Work item: Repeat the line that contains "unfold State.runIn" exactly, along with each following line up to and including the last line of the entries.

Supplied data:
━━━━━━━━━━━━━━━━━━━━

@[simp] theorem State.runIn_frame : ∀ s x1 x2 x3 x4 x5 x6, Same.quiet s (State.runIn s x1 x2 x3 x4 x5 x6) ∧ (State.runIn s x1 x2 x3 x4 x5 x6).mode = s.mode ∧ (State.runIn s x1 x2 x3 x4 x5 x6).pwr = s.pwr ∧ (State.runIn s x1 x2 x3 x4 x5 x6).sht = s.sht ∧ (State.runIn s x1 x2 x3 x4 x5 x6).mem = s.mem ∧ (State.runIn s x1 x2 x3 x4 x5 x6).flt = s.flt ∧ (State.runIn s x1 x2 x3 x4 x5 x6).fls = s.fls := by
  intro s x1 x2 x3 x4 x5 x6
  refine And.imp Same.quiet_of id ?_
  unfold State.runIn
  split <;> simp

@[simp] theorem State.carriedIn_frame : ∀ s x1 x2 x3 x4, Same.quiet s (State.carriedIn s x1 x2 x3 x4) ∧ (State.carriedIn s x1 x2 x3 x4).mode = s.mode ∧ (State.carriedIn s x1 x2 x3 x4).pwr = s.pwr ∧ (State.carriedIn s x1 x2 x3 x4).sht = s.sht ∧ (State.carriedIn s x1 x2 x3 x4).mem = s.mem ∧ (State.carriedIn s x1 x2 x3 x4).flt = s.flt ∧ (State.carriedIn s x1 x2 x3 x4).fls = s.fls := by
  intro s x1 x2 x3 x4
  refine And.imp Same.quiet_of id ?_
  unfold State.carriedIn
  split
  · simp
  · split <;> simp

end Sys2Proof.Machine
end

━━━━━━━━━━━━━━━━━━━━

Response below:
  unfold State.runIn
  split <;> simp

@[simp] theorem State.carriedIn_frame : ∀ s x1 x2 x3 x4, Same.quiet s (State.carriedIn s x1 x2 x3 x4) ∧ (State.carriedIn s x1 x2 x3 x4).mode = s.mode ∧ (State.carriedIn s x1 x2 x3 x4).pwr = s.pwr ∧ (State.carriedIn s x1 x2 x3 x4).sht = s.sht ∧ (State.carriedIn s x1 x2 x3 x4).mem = s.mem ∧ (State.carriedIn s x1 x2 x3 x4).flt = s.flt ∧ (State.carriedIn s x1 x2 x3 x4).fls = s.fls := by
  intro s x1 x2 x3 x4
  refine And.imp Same.quiet_of id ?_
  unfold State.carriedIn
  split
  · simp
  · split <;> simp

end Sys2Proof.Machine
end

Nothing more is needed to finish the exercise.